Здоровых нет

Михаил Богов
       Вначале девяностых осенью устраиваюсь на работу в аэропорт. Отдел кадров выдаёт направление на медосмотр. Кадровики аэропорта настойчиво обращают моё особое внимание на две новые графы в документе, которые появились по указанию свыше совсем недавно – отметки наркотического и психиатрического диспансеров о состоянии на учёте. Это замечание особого беспокойства у меня не вызвало, поскольку ни в одном из указанных выше скорбных заведений на учёте я никогда не состоял.
       На следующий день я уверенно и очень оперативно прошел общую медкомиссию по сценарию – жалобы есть? – жалоб нет, быстренько взял справку из наркологического диспансера и отправился на улицу, названную в честь величайшего мозговеда Бехтерева, в гости к психиатрам.
       В регистратуре находились несколько медсестёр, которые неторопливо копались в карточках пациентов, измученных душевными хворями. На боевом посту в окошке прозрачной конуры возвышалась довольно крупная женщина совершенно непонятного на первый взгляд возраста, с уникальным взглядом на мир.
        Правый её глаз угрюмо и неподвижно смотрел мимо тебя в правый угол, левый же всё время непрерывно перемещался с твоего лица на потолок и обратно, как будто бы пристально следил за стремительно летающей по этому маршруту неутомимой мухой. На выдающейся переносице находились огромные очки в толстой роговой оправе.
       Но лицо её было обращено прямо на тебя, она разговаривала слегка свысока, видимо с присущей этому специфическому лечебному заведению надменностью. Какое-то пока смутное чувство неосознанной тревоги поселялось в душе при первом же взгляде на эту колоритнейшую представительницу общества мозгоправов. Это был символ, можно сказать, лицо нашей психиатрии!
       Как можно вежливее негромко здороваюсь и объясняю причину визита. Мне всего лишь нужна отметка о том, что я не состою на учёте у психиатра.
        - А вы сколько лет стояли на учёте и когда вас сняли с него? – недружелюбно спрашивает меня охотница на мух, неторопливо поворачиваясь к стеллажам с карточками душевных страдальцев и начав там какие-то поисковые работы, сопровождающиеся интенсивным бумажным шебуршанием.
        - А я никогда не состоял у вас на учёте, - пока совершенно безмятежно отвечаю я.
        - Так как же я вам дам справку о том, что вы не состоите, если вы раньше не состояли, - отвечает мне она ещё более недружелюбно.

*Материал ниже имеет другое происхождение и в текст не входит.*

-- ==== Sys2Proof/Laws/Text.lean ====
section
/-! SUPPORT. Hex text, in the spec's own terms: the value of a digit, the digits of a frame (spec/30_encoding.md R72,
spec/42_encoder.md R170, R171). -/

namespace Sys2Proof.Machine

theorem char_eq_ofNat_iff (c : Char) {m : Nat} (hm : m < 128) : c = Char.ofNat m ↔ c.toNat = m := by
  have hv : m.isValidChar := Or.inl (by omega)
  constructor
  · rintro rfl
    simp [Char.toNat_ofNat, hv]
  · rintro rfl
    exact (Char.ofNat_toNat c).symm

theorem digitValue_iff (c : Char) (v : Nat) : digitValue c = some v ↔ HexDigitValue c v := by
  unfold HexDigitValue digitValue
  have h0 : '0'.toNat = 48 := rfl
  have hA : 'A'.toNat = 65 := rfl
  have ha : 'a'.toNat = 97 := rfl
  rw [h0, hA, ha]
  by_cases hv : v < 16
  · rw [char_eq_ofNat_iff c (by omega : 48 + v < 128), char_eq_ofNat_iff c (by omega : 65 + (v - 10) < 128),
      char_eq_ofNat_iff c (by omega : 97 + (v - 10) < 128)]
    simp only
    split
    · rw [Option.some.injEq]; omega
    · split
      · rw [Option.some.injEq]; omega
      · split
        · rw [Option.some.injEq]; omega
        · constructor
          · intro h; cases h
          · intro h; omega
  · simp only
    constructor
    · intro h
      split at h
      · rw [Option.some.injEq] at h; omega
      · split at h
        · rw [Option.some.injEq] at h; omega
        · split at h
          · rw [Option.some.injEq] at h; omega
          · cases h
    · rintro (h | h) <;> omega

theorem digitValue_lt {c : Char} {v : Nat} (h : digitValue c = some v) : v < 16 := by
  rcases (digitValue_iff c v).1 h with h | h <;> omega

theorem digitValue_hexDigit (v : BitVec 4) : digitValue (hexDigit v) = some v.toNat := by
  revert v
  decide

theorem testBit_digit {n j : Nat} (hn : n < 16) (hj : 4 ≤ j) : n.testBit j = false :=
  Nat.testBit_lt_two_pow (lt_of_lt_of_le (show n < 2 ^ 4 from hn) (Nat.pow_le_pow_right (by decide) hj))

/-- The bits of `(F << 4) | n` for a digit (R170). -/
theorem getLsbD_shiftDigit (f : Frame) (n : Nat) (hn : n < 16) (j : Nat) (hj : j < 32) :
    ((f <<< 4) ||| BitVec.ofNat 32 n).getLsbD j = if j < 4 then n.testBit j else f.getLsbD (j - 4) := by
  rw [BitVec.getLsbD_or, BitVec.getLsbD_shiftLeft, BitVec.getLsbD_ofNat]
  by_cases h : j < 4
  · simp [h, hj]
  · have : n.testBit j = false := testBit_digit hn (by omega)
    simp [h, hj, this]

theorem foldDigits_isOk (text : List Char) (f : Frame) (h : ∀ c, c ∈ text → ∃ v, digitValue c = some v) :
    ∃ g, foldDigits text f = .ok g := by
  induction text generalizing f with
  | nil => exact ⟨f, rfl⟩
  | cons c rest ih =>
    obtain ⟨v, hv⟩ := h c (List.mem_cons_self ..)
    rw [foldDigits, hv]
    exact ih _ fun c hc => h c (List.mem_cons_of_mem _ hc)

theorem foldDigits_badDigit (text : List Char) (f : Frame) (h : ∃ c, c ∈ text ∧ digitValue c = none) :
    foldDigits text f = .error .badDigit := by
  induction text generalizing f with
  | nil =>
    obtain ⟨c, hc, _⟩ := h
    cases hc
  | cons c rest ih =>
    rw [foldDigits]
    cases hv : digitValue c with
    | none => rfl
    | some v =>
      obtain ⟨d, hd, hn⟩ := h
      rcases List.mem_cons.1 hd with rfl | hd
      · rw [hv] at hn; cases hn
      · exact ih _ ⟨d, hd, hn⟩

/-- The frame the digits spell: digit `k` from the right end of the text gives its 4 bits, above them stands what was there
before (R170). -/
theorem foldDigits_eq_ok (text : List Char) (f g : Frame) (hl : text.length ≤ 8) (h : foldDigits text f = .ok g) :
    (∀ k c, text[k]? = some c → ∃ v, digitValue c = some v ∧
      ∀ b, b < 4 → g.getLsbD (4 * (text.length - 1 - k) + b) = v.testBit b) ∧
    ∀ j, j < 32 → 4 * text.length ≤ j → g.getLsbD j = f.getLsbD (j - 4 * text.length) := by
  induction text generalizing f with
  | nil =>
    cases h
    exact ⟨fun k c hc => by simp at hc, fun j _ _ => rfl⟩
  | cons c rest ih =>
    have hlen : (c :: rest).length = rest.length + 1 := rfl
    rw [hlen] at hl ⊢
    rw [foldDigits] at h
    cases hv : digitValue c with
    | none => rw [hv] at h; cases h
    | some v =>
      rw [hv] at h
      obtain ⟨h1, h2⟩ := ih _ (by omega) h
      refine ⟨fun k d hk => ?_, fun j hj hle => ?_⟩
      · cases k with
        | zero =>
          obtain rfl : c = d := by simpa using hk
          refine ⟨v, hv, fun b hb => ?_⟩
          rw [show 4 * (rest.length + 1 - 1 - 0) + b = 4 * rest.length + b by omega,
            h2 _ (by omega) (by omega), getLsbD_shiftDigit _ _ (digitValue_lt hv) _ (by omega),
            if_pos (by omega), show 4 * rest.length + b - 4 * rest.length = b by omega]
        | succ k =>
          obtain ⟨w, hw, hb⟩ := h1 k d (by simpa using hk)
          exact ⟨w, hw, fun b hb' => by
            rw [show rest.length + 1 - 1 - (k + 1) = rest.length - 1 - k by omega]
            exact hb b hb'⟩
      · rw [h2 j hj (by omega), getLsbD_shiftDigit _ _ (digitValue_lt hv) _ (by omega), if_neg (by omega),
          show j - 4 * rest.length - 4 = j - 4 * (rest.length + 1) by omega]

/-- Each digit of a parsed text is the value of its 4 bits of the frame (R170, R72). -/
theorem parseText_digits {text : List Char} {f : Frame} (h : parseText text = .ok f) (k : Nat) (c : Char)
    (hk : text[k]? = some c) : digitValue c = some (f.extractLsb' (28 - 4 * k) 4).toNat := by
  unfold parseText at h
  split at h
  · rename_i hl
    obtain ⟨v, hv, hb⟩ := (foldDigits_eq_ok text 0 f (le_of_eq hl) h).1 k c hk
    have hk8 : k < 8 := hl ▸ (List.getElem?_eq_some_iff.1 hk).1
    rw [hv]
    congr 1
    apply Nat.eq_of_testBit_eq
    intro b
    rw [BitVec.testBit_toNat, BitVec.getLsbD_extractLsb']
    by_cases h4 : b < 4
    · rw [← hb b h4, hl]
      simp [h4]
      congr 1
      omega
    · rw [testBit_digit (digitValue_lt hv) (by omega)]
      simp [h4]
  · cases h

@[simp] theorem length_formatText (f : Frame) : (formatText f).length = 8 := by simp [formatText]

theorem getElem?_formatText (f : Frame) (k : Nat) (h : k < 8) :
    (formatText f)[k]? = some (hexDigit (f.extractLsb' (28 - 4 * k) 4)) := by
  simp [formatText, textDigit, h]

end Sys2Proof.Machine
end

Я начинаю медленно распаляться, но, помня, где нахожусь, сдерживаю себя и максимально спокойно говорю:
          - Ну вот и дайте просто справку, что не состоял и не состою.
         Дама резко вскидывается, недовольно поводит широкими плечами под халатом и уже с повышенными тонами отчитывает меня, что не надо всяким непонятным посетителям, которые сами не знают, чего хотят, ей указывать, как выполнять свою нелёгкую и ответственную работу:
       - Если человек раньше состоял на учёте, и был с него учёт в дальнейшем снят, тогда и справку ему можно дать. Но это нужно проверить тщательно! А если состоит сейчас, пусть не пудрит мозги работникам и записывается на приём к врачу. А если не состоял, то и справки ему не видать!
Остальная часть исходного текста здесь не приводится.